Cantet, para quem o cinema com tom social não é novidade, acredita que esse seja seu filme mais feliz. “Os personagens tentam se encontrar, compreender seu lugar no mundo, compreender ao próximo. Não é fácil, mas tento trazer uma nota de esperança em meio ao caos do presente”.
Para ele, se não houver um trabalho de reflexão, proposto por exemplo pelo cinema, a vida no Ocidente estará fadada ao fracasso. A Trama se une ao time de filmes da Mostra que lidam com temas sociais correntes na Europa, como a questão dos refugiados e a ascensão da extrema direita – como Lutando através da noite e Essa é a nossa terra. “A dificuldade de vivermos juntos é uma questão importante no presente. É preciso aceitar o modo de vida do outro.”

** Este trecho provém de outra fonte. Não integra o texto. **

-- ==== Sys2Proof/Machine/Regs.lean ====
section
/-! DEFINITION. The registers of space 8 (05 R125 to R131): what each reads, the 16-byte table entries, and the
event that the write of each is. -/

namespace Sys2Proof.Machine

/-- The words of a report-ring entry (R265). -/
def reportWord (r : Report) (i : Nat) : Word :=
  match i with
  | 0 => word (r.kind + r.cause * 2 ^ 8 + r.fibre * 2 ^ 32)
  | 1 => r.addr
  | 2 => r.einfo
  | _ => word r.wheel

/-- An entry of the table of R282. -/
def tabEntry (tile : Nat) : Nat := 2 ^ 15 + tileY tile * 2 ^ 6 + tileX tile

/-- The writable fields of TRCLAIM (R348). -/
def traceFields (v : Word) : Word :=
  word (field v 46 40 * 2 ^ 40 + field v 34 32 * 2 ^ 32 + field v 19 16 * 2 ^ 16 + b2n (bitN v.toNat 0))

/-- The implemented bits of a code window (R313). -/
def cwinMask (v : Word) : Word :=
  word (b2n (bitN v.toNat 63) * 2 ^ 63 + field v 53 32 * 2 ^ 32 + field v 31 12 * 2 ^ 12)

/-- The bits of MWBASE that R129 implements. -/
def mwbaseMask (v : Word) (tile : Bool) : Word :=
  word (field v 63 52 * 2 ^ 52 + b2n (tile && bitN v.toNat 48) * 2 ^ 48 + field v 44 12 * 2 ^ 12)

namespace State

/-- Partition p holds tiles of die d (R265, R281). -/
def hasTilesOn (s : State) (p d : Nat) : Bool := (s.tilesOf p).any fun n => tileDie n == d

/-- The tiles of a partition's table in logical order (R282). -/
def tabCount (s : State) (p : Nat) : Nat := (s.part p).tab.length

/-- The resize view of R291. -/
def resizeRead (s : State) (die off p : Nat) : Word :=
  let x := s.part p
  if off = 0x50000 then word (x.gen % 2 ^ 32 * 2 ^ 32 + s.tabCount p)
  else if off = 0x50008 then
    word (x.budget % 2 ^ 24 * 2 ^ 40 + x.residue % 128 * 2 ^ 32 + tget 0 x.hbm die % 2 ^ 16 * 2 ^ 16 + tget 0 x.shares die % 2 ^ 13)
  else if off < 0x50200 then
    let w := (off - 0x50100) / 8
    word ((x.tab.filter fun t : Nat × Nat => t.1 / 64 == w).foldl (fun a t => a + 2 ^ (t.1 % 64)) 0)
  else
    let w := (off - 0x51000) / 8
    word ((x.tab.filter fun t : Nat × Nat => t.1 / 4 == w).foldl (fun a t => a + tabEntry t.2 * 2 ^ (16 * (t.1 % 4))) 0)

/-- Registers of the mailbox in the supervisor's view (R120). -/
def mailboxRead (s : State) (off p : Nat) : Word :=
  let v := s.vf p
  if off < 0x41400 then
    let o := off - 0x41000
    lget 0 (tget [] v.mbin (o / 64)) (o % 64 / 8)
  else if off = 0x41400 then word v.mbihead
  else if off = 0x41408 then word v.mbitail
  else if off = 0x41840 then word (b2n v.mbofull * 256 + v.mbrx.length % 32)
  else 0

/-- TRCLAIM as a view reads it (R348). -/
def traceRead (s : State) (die c p : Nat) (hview : Bool) : Word :=
  let x := s.cluster (die * 16 + c)
  if hview then word (x.trOwner * 2 ^ 62 + x.trPart * 2 ^ 54) + x.trSel
  else word (x.trOwner * 2 ^ 62 + b2n (tget false x.trLost p) * 2 ^ 61) + x.trSel

/-- Block 0x00 in the view of a partition (R127). -/
def read00 (s : State) (die off p : Nat) : Word :=
  let r := tget {} (s.die die).rings p
  if !(s.part p).active then 0
  else if off < 0x40000 then 0
  else if off < 0x40800 then reportWord (tget {} r.entries ((off - 0x40000) / 32)) ((off - 0x40000) % 32 / 8)
  else if off = 0x40800 then word r.head
  else if off = 0x40808 then word r.tail
  else if off = 0x40810 then word r.lost
  else if off < 0x50000 then s.mailboxRead off p
  else if off < 0x60000 then s.resizeRead die off p
  else s.traceRead die ((off - 0x60000) / 8) p false

/-- Block 0x01 (R128). -/
def read01 (s : State) (die off : Nat) : Word :=
  let g := (s.die die).gw
  if off < 0x1000 then
    let p := off / 16
    if off % 16 = 0 then tget 0 g.roots p else if die = 6 then tget 0 g.rootsB p else 0
  else if off = 0x1000 then g.invva
  else if off = 0x1008 then word (b2n g.done)
  else if off < 0x3000 then
    let n := (off - 0x2000) / 8
    if die = 6 then word (tget 0 (s.part (n % 48)).ports (n / 48)) else word (tget 0 (s.part n).hbm die)
  else
    let run := (g.walks.filter fun w => w.running).length
    word (run % 32 * 2 ^ 16 + (g.walks.filter fun w => !w.running).length % 2 ^ 16)

/-- Block 0x02 (R129, R313). -/
def read02 (s : State) (die off : Nat) : Word :=
  let pick (w : Word × Word) : Word := if off % 16 = 0 then w.1 else w.2
  if off < 0x4000 then pick (tget (0, 0) (s.tile (tileNo die (off / 64))).mwin (off % 64 / 16))
  else if off < 0x5000 then pick (tget (0, 0) (s.die die).mwinDie ((off - 0x4000) / 16))
  else if off < 0x60000 then pick (tget (0, 0) (s.die die).mwinHbm ((off - 0x5000) / 16))
  else if off < 0x62000 then tget 0 (s.tile (tileNo die ((off - 0x60000) / 32))).cwin (off % 32 / 8)
  else tget 0 (s.die die).cwin ((off - 0x62000) / 8)

/-- Block 0x03 (R130). -/
def read03 (s : State) (die off : Nat) : Word :=
  if off < 0x10000 then word (s.tile (tileNo die ((off - 0x4000) / 8))).ptag
  else if off < 0x20000 then tget 0 (s.die die).ctxbase ((off - 0x10000) / 8)
  else if off < 0x28000 then
    let o := off - 0x20000
    s.evRead (tileNo die (o / 128)) (o % 128 / 16) (decide (o % 16 = 8)) false
  else if off < 0x30000 then (let t := s.tile (tileNo die ((off - 0x28000) / 8)); word (t.seizeNext.getD t.seize))
  else s.traceRead die ((off - 0x30000) / 8) 63 true

/-- TRSTAT of R298. -/
def trstatWord (t : Trust) : Word :=
  word (t.state * 2 ^ 61 + t.reason % 256 * 2 ^ 48 + t.fails % 4 * 2 ^ 46 + t.sess % 256 * 2 ^ 32 + t.wheel % 2 ^ 32)

/-- Block 0x04 of die 6 (R131, R270, R298, R361). -/
def read04 (s : State) (off : Nat) : Word :=
  let k := s.pkg
  let at' (lo : Nat) : Nat := (off - lo) / 8
  if off < 0x10100 then 0
  else if off < 0x20000 then
    let p := s.part (at' 0x10100)
    word (p.gs * 2 ^ 61 + p.gsCode % 256 * 2 ^ 48 + p.gsWheel % 2 ^ 48)
  else if off < 0x20030 then trstatWord (s.die (at' 0x20000)).trust
  else if off < 0x31000 then 0
  else if off < 0x31030 then
    let d := s.die (at' 0x31000)
    word (d.allot % 2 ^ 16 * 2 ^ 48 + d.spentTok % 2 ^ 16 * 2 ^ 32 + d.temp % 256 * 2 ^ 24 + b2n d.mgate * 2 + b2n d.vgate)
  else if off < 0x40000 then word k.pwrlim
  else if off < 0x50000 then word (b2n (s.part (at' 0x40000)).dbgen)
  else if off < 0x50100 then
    let c : Port := tget {} k.ports (at' 0x50000)
    word (b2n c.present * 2 ^ 63 + b2n c.up * 2 ^ 62 + c.width % 256 * 2 ^ 48 + c.mib % 2 ^ 32)
  else if off < 0x60000 then word (b2n k.hostUp * 2 ^ 63 + k.hostWidth % 256 * 2 ^ 48 + b2n k.hostUp * 64 * 2 ^ 40 + k.vfs % 256)
  else if off < 0x60100 then word (k.ic.accepted % 2 ^ 16 * 2 ^ 32 + k.ic.queue.length % 128)
  else if off < 0x80000 then
    let p := at' 0x60100
    word ((s.part p).budget % 2 ^ 24 * 2 ^ 40 + s.entriesHeld p % 2 ^ 24)
  else if off < 0xC0000 then word (s.readNat (paOf 7 1 (off - 0x80000)) 8)
  else word (b2n k.mgrun)

/-- What an LD of a register returns, for the partition in whose view it is read (R125 to R131). -/
def regRead (s : State) (die block off p : Nat) : Word :=
  if block = 1 then s.read01 die off
  else if block = 2 then s.read02 die off
  else if block = 3 then s.read03 die off
  else if block = 4 then s.read04 off
  else s.read00 die off p

/-! ## Table entries -/

/-- The core c = 3 × tile-in-die + kind of a die. -/
def dieCore (die c : Nat) : CoreId := ⟨die, c / 3, c % 3⟩

/-- The capability in a table entry (R127, R130, R131). -/
def tableRead (s : State) (die block off p : Nat) : Cap :=
  if block = 4 then s.pkg.mgcode
  else if block = 3 then lget .null (s.core (dieCore die (off / 16))).tcap 1
  else if !(s.part p).active then .null
  else if off < 0x1000 then tget .null (s.part p).ktab (off / 16)
  else if off < 0x2000 then tget .null (s.part p).atab ((off - 0x1000) / 16)
  else
    let c := dieCore die ((if off < 0x5000 then off - 0x2000 else off - 0x5000) / 16)
    if s.partOf c ≠ p then .null
    else if off < 0x5000 then lget .null (s.core c).tcap 0 else (s.core c).mhcap

/-- The write of a table entry. -/
def tableWrite (s : State) (die block off p : Nat) (v : Cap) : State :=
  if block = 4 then s.modPkg fun k => { k with mgcode := v }
  else if block = 3 then s.modCore (dieCore die (off / 16)) fun c => { c with tcap := lset c.tcap 1 v }
  else if !(s.part p).active then s
  else if off < 0x1000 then s.modPart p fun x => { x with ktab := tset x.ktab (off / 16) v }
  else if off < 0x2000 then s.modPart p fun x => { x with atab := tset x.atab ((off - 0x1000) / 16) v }
  else
    let c := dieCore die ((if off < 0x5000 then off - 0x2000 else off - 0x5000) / 16)
    if s.partOf c ≠ p then s
    else if off < 0x5000 then s.modCore c fun c => { c with tcap := lset c.tcap 0 v }
    else s.modCore c fun c => { c with mhcap := v }

end State

/-! ## Writes -/

/-- The event that a write of a register is: its own where the spec gives it one, else REGISTER_WRITE. -/
def regWriteEvent (die block off p : Nat) (v : Word) : Instr :=
  if block = 1 then
    if off < 0x1000 then .trootWrite die off v
    else if off = 0x1008 then
      if field v 63 62 = 1 then .invalidatePage die v
      else if field v 63 62 = 2 then .invalidateAll die v else .registerWrite die block off p v
    else .registerWrite die block off p v
  else if block = 2 then
    if off < 0x60000 ∧ off % 16 = 0 then .mwbaseWrite die off v else .registerWrite die block off p v
  else if block = 3 then
    if 0x28000 ≤ off ∧ off < 0x30000 then .seizeWrite die ((off - 0x28000) / 8) v
    else if 0x30000 ≤ off then .trclaimWrite die ((off - 0x30000) / 8) 63 true v
    else .registerWrite die block off p v
  else if block = 4 then
    if off = 0x10000 then
      if field v 63 62 = 1 then .gangStop v else if field v 63 62 = 2 then .gangResume v else .registerWrite die block off p v
    else if off = 0x20040 then
      if field v 61 3 ≠ 0 ∨ 6 ≤ field v 2 0 then .registerWrite die block off p v
      else if field v 63 62 = 1 then .resetDie (field v 2 0)
      else if field v 63 62 = 2 then .roll (field v 2 0) else .registerWrite die block off p v
    else if off = 0x31100 then .pwrlimWrite v
    else if off = 0xC0010 then .mgrun v
    else .registerWrite die block off p v
  else if off = 0x1400 then .tkill die p v
  else if off = 0x40800 then .rephead die p v
  else if off = 0x40810 then .replost die p
  else if off = 0x41400 then .mbihead p v
  else if off = 0x41838 then .mbogo p v
  else if 0x60000 ≤ off then .trclaimWrite die ((off - 0x60000) / 8) p false v
  else .registerWrite die block off p v

end Sys2Proof.Machine
end

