-- ==== Sys2Proof/Machine/IntAlu.lean ====
section
/-! DEFINITION. The integer groups INT-R, the immediates and INT-SH (17 R388, R389, R392, R394; 18 R415 to
R417, R436, R445; 19 R452, R453, R466; 20 R501, R502; 06 R191). -/

namespace Sys2Proof.Machine

/-- Write gd and retire with a busy time: what every member of the integer groups does (R388). -/
def State.setAlu (s : State) (d : BitVec 3) (b : Nat) (v : Word) : Out := .next ((s.setG d v).retire b)

/-- The width of CLZ, FFS, POPC and SEXT (R191). -/
def widthOf (w : BitVec 2) : Nat := 8 * 2 ^ w.toNat

/-- Quotient and remainder of R394 and R445 as functions of the operands. -/
def divWord (u : Bool) (a b : Word) : Word :=
  if b = 0 then word (2 ^ 64 - 1)
  else if u then word (a.toNat / b.toNat)
  else if a = word (2 ^ 63) ∧ b = word (2 ^ 64 - 1) then a
  else word (wrap 64 (Int.tdiv a.toInt b.toInt))

def remWord (u : Bool) (a b : Word) : Word :=
  if b = 0 then a
  else if u then word (a.toNat % b.toNat)
  else if a = word (2 ^ 63) ∧ b = word (2 ^ 64 - 1) then 0
  else word (wrap 64 (Int.tmod a.toInt b.toInt))

/-- The high half of the exact product (R417). -/
def mulHigh (u : Bool) (a b : Word) : Word :=
  if u then word (a.toNat * b.toNat / 2 ^ 64) else word (wrap 64 (a.toInt * b.toInt / 2 ^ 64))

/-- Leading zeros of the low w bits (R392). -/
def clzNat (w x : Nat) : Nat := if x = 0 then w else w - 1 - Nat.log2 x

/-- One plus the index of the lowest set bit at or above i, within fuel bits; zero if there is none (R392). -/
def ffsNat : Nat → Nat → Nat → Nat
  | 0, _, _ => 0
  | fuel + 1, i, x => if x % 2 = 1 then i + 1 else ffsNat fuel (i + 1) (x / 2)

/-- The number of set bits among the low fuel bits (R416). -/
def popNat : Nat → Nat → Nat
  | 0, _ => 0
  | fuel + 1, x => x % 2 + popNat fuel (x / 2)

/-- Comparisons of two words (R452). -/
def sltWord (a b : Word) : Bool := decide (a.toInt < b.toInt)
def ultWord (a b : Word) : Bool := decide (a.toNat < b.toNat)

/-- ADD (R388). -/
def execAdd (d a b : BitVec 3) (s : State) : Out :=
  s.guard .scalar (.add d a b) fun s => s.setAlu d 1 (s.g a + s.g b)

/-- SUB (R452). -/
def execSub (d a b : BitVec 3) (s : State) : Out :=
  s.guard .scalar (.sub d a b) fun s => s.setAlu d 1 (s.g a - s.g b)

/-- AND (R388). -/
def execAnd (d a b : BitVec 3) (s : State) : Out :=
  s.guard .scalar (.and d a b) fun s => s.setAlu d 1 (s.g a &&& s.g b)

/-- OR (R416). -/
def execOr (d a b : BitVec 3) (s : State) : Out :=
  s.guard .scalar (.or d a b) fun s => s.setAlu d 1 (s.g a ||| s.g b)

/-- XOR (R501). -/
def execXor (d a b : BitVec 3) (s : State) : Out :=
  s.guard .scalar (.xor d a b) fun s => s.setAlu d 1 (s.g a ^^^ s.g b)

/-- SHL (R452). -/
def execShl (d a b : BitVec 3) (s : State) : Out :=
  s.guard .scalar (.shl d a b) fun s => s.setAlu d 1 (s.g a <<< ((s.g b).toNat % 64))

/-- SHR (R452). -/
def execShr (d a b : BitVec 3) (s : State) : Out :=
  s.guard .scalar (.shr d a b) fun s => s.setAlu d 1 (s.g a >>> ((s.g b).toNat % 64))

/-- SAR (R452). -/
def execSar (d a b : BitVec 3) (s : State) : Out :=
  s.guard .scalar (.sar d a b) fun s => s.setAlu d 1 ((s.g a).sshiftRight ((s.g b).toNat % 64))

/-- SLT (R452). -/
def execSlt (d a b : BitVec 3) (s : State) : Out :=
  s.guard .scalar (.slt d a b) fun s => s.setAlu d 1 (word (b2n (sltWord (s.g a) (s.g b))))

/-- SLTU (R452). -/
def execSltu (d a b : BitVec 3) (s : State) : Out :=
  s.guard .scalar (.sltu d a b) fun s => s.setAlu d 1 (word (b2n (ultWord (s.g a) (s.g b))))

/-- MUL (R416). -/
def execMul (d a b : BitVec 3) (s : State) : Out :=
  s.guard .scalar (.mul d a b) fun s => s.setAlu d 3 (s.g a * s.g b)

/-- MIN (R416). -/
def execMin (d a b : BitVec 3) (u : BitVec 1) (s : State) : Out :=
  s.guard .scalar (.min d a b u) fun s => s.setAlu d 1 (if (if u = 1#1 then ultWord (s.g a) (s.g b) else sltWord (s.g a) (s.g b)) then s.g a else s.g b)

/-- MAX (R416). -/
def execMax (d a b : BitVec 3) (u : BitVec 1) (s : State) : Out :=
  s.guard .scalar (.max d a b u) fun s => s.setAlu d 1 (if (if u = 1#1 then ultWord (s.g b) (s.g a) else sltWord (s.g b) (s.g a)) then s.g a else s.g b)

/-- MULH (R417). -/
def execMulh (d a b : BitVec 3) (u : BitVec 1) (s : State) : Out :=
  s.guard .scalar (.mulh d a b u) fun s => s.setAlu d 3 (mulHigh (u == 1#1) (s.g a) (s.g b))

/-- DIV (R394). -/
def execDiv (d a b : BitVec 3) (u : BitVec 1) (s : State) : Out :=
  s.guard .scalar (.div d a b u) fun s => s.setAlu d 34 (divWord (u == 1#1) (s.g a) (s.g b))

/-- REM (R445). -/
def execRem (d a b : BitVec 3) (u : BitVec 1) (s : State) : Out :=
  s.guard .scalar (.rem d a b u) fun s => s.setAlu d 34 (remWord (u == 1#1) (s.g a) (s.g b))

/-- CLZ (R392). -/
def execClz (d a : BitVec 3) (w : BitVec 2) (s : State) : Out :=
  s.guard .scalar (.clz d a w) fun s => s.setAlu d 1 (word (clzNat (widthOf w) ((s.g a).toNat % 2 ^ widthOf w)))

/-- FFS (R392). -/
def execFfs (d a : BitVec 3) (w : BitVec 2) (s : State) : Out :=
  s.guard .scalar (.ffs d a w) fun s => s.setAlu d 1 (word (ffsNat (widthOf w) 0 ((s.g a).toNat % 2 ^ widthOf w)))

/-- POPC (R416). -/
def execPopc (d a : BitVec 3) (w : BitVec 2) (s : State) : Out :=
  s.guard .scalar (.popc d a w) fun s => s.setAlu d 1 (word (popNat (widthOf w) ((s.g a).toNat % 2 ^ widthOf w)))

/-- SEXT (R452). -/
def execSext (d a : BitVec 3) (w : BitVec 2) (s : State) : Out :=
  s.guard .scalar (.sext d a w) fun s => s.setAlu d 1 (signExt (s.g a).toNat (widthOf w))

/-- ADDI (R389). -/
def execAddi (d a : BitVec 3) (i : BitVec 20) (s : State) : Out :=
  s.guard .scalar (.addi d a i) fun s => s.setAlu d 1 (s.g a + i.signExtend 64)

/-- ANDI (R389). -/
def execAndi (d a : BitVec 3) (i : BitVec 20) (s : State) : Out :=
  s.guard .scalar (.andi d a i) fun s => s.setAlu d 1 (s.g a &&& i.signExtend 64)

/-- ORI (R436). -/
def execOri (d a : BitVec 3) (i : BitVec 20) (s : State) : Out :=
  s.guard .scalar (.ori d a i) fun s => s.setAlu d 1 (s.g a ||| i.signExtend 64)

/-- XORI (R502). -/
def execXori (d a : BitVec 3) (i : BitVec 20) (s : State) : Out :=
  s.guard .scalar (.xori d a i) fun s => s.setAlu d 1 (s.g a ^^^ i.signExtend 64)

/-- SLTI (R466). -/
def execSlti (d a : BitVec 3) (i : BitVec 20) (s : State) : Out :=
  s.guard .scalar (.slti d a i) fun s => s.setAlu d 1 (word (b2n (sltWord (s.g a) (i.signExtend 64))))

/-- LUI (R415). -/
def execLui (d : BitVec 3) (i : BitVec 20) (s : State) : Out :=
  s.guard .scalar (.lui d i) fun s => s.setAlu d 1 (signExt (i.toNat * 2 ^ 12) 32)

/-- SHLI (R453). -/
def execShli (d a : BitVec 3) (n : BitVec 6) (s : State) : Out :=
  s.guard .scalar (.shli d a n) fun s => s.setAlu d 1 (s.g a <<< n.toNat)

/-- SHRI (R453). -/
def execShri (d a : BitVec 3) (n : BitVec 6) (s : State) : Out :=
  s.guard .scalar (.shri d a n) fun s => s.setAlu d 1 (s.g a >>> n.toNat)

/-- SARI (R453). -/
def execSari (d a : BitVec 3) (n : BitVec 6) (s : State) : Out :=
  s.guard .scalar (.sari d a n) fun s => s.setAlu d 1 ((s.g a).sshiftRight n.toNat)

end Sys2Proof.Machine
end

Cantet trabalha nesse filme há algumas décadas, mas, apenas três anos atrás, começou a escrever o roteiro. Ele conta que faz um texto com diálogos muito precisos e detalhados, mas durante os ensaios dá oportunidade para que o elenco os transforme. “É preciso que interpretem da maneira deles, que encontrem suas próprias palavras, suas próprias energias, e assim se crie a interação.” No filme, o diretor trabalha com elenco experiente, como Marina Föis, e jovens iniciantes – destacando-se Matthieu Lucci, que interpreta um rapaz especialmente problemático. “No set trato todos da mesma forma, faço as mesmas exigências, até para que haja uma unidade nas interpretações”.
A seleção do elenco foi um processo longo e envolveu três cidades diferentes. “Era necessário encontrar jovens não apenas talentosos, mas que também fossem capazes de manter uma interação uns com os outro. Se tivesse algum erro ali, o filme não existiria.” Com eles, foi capaz de ampliar o olhar sobre a juventude contemporânea, quando busca compreender questões como a sedução dos mais jovens pelos extremos e a falta de referência que eles têm para se encontrar no mundo.
O filme estreou na França há três semanas, onde recebeu críticas bem positivas e levantou diversos debates. “Fiz questão de participar de várias sessões, e em todas surgiram questões pertinentes sobre o estado do mundo.”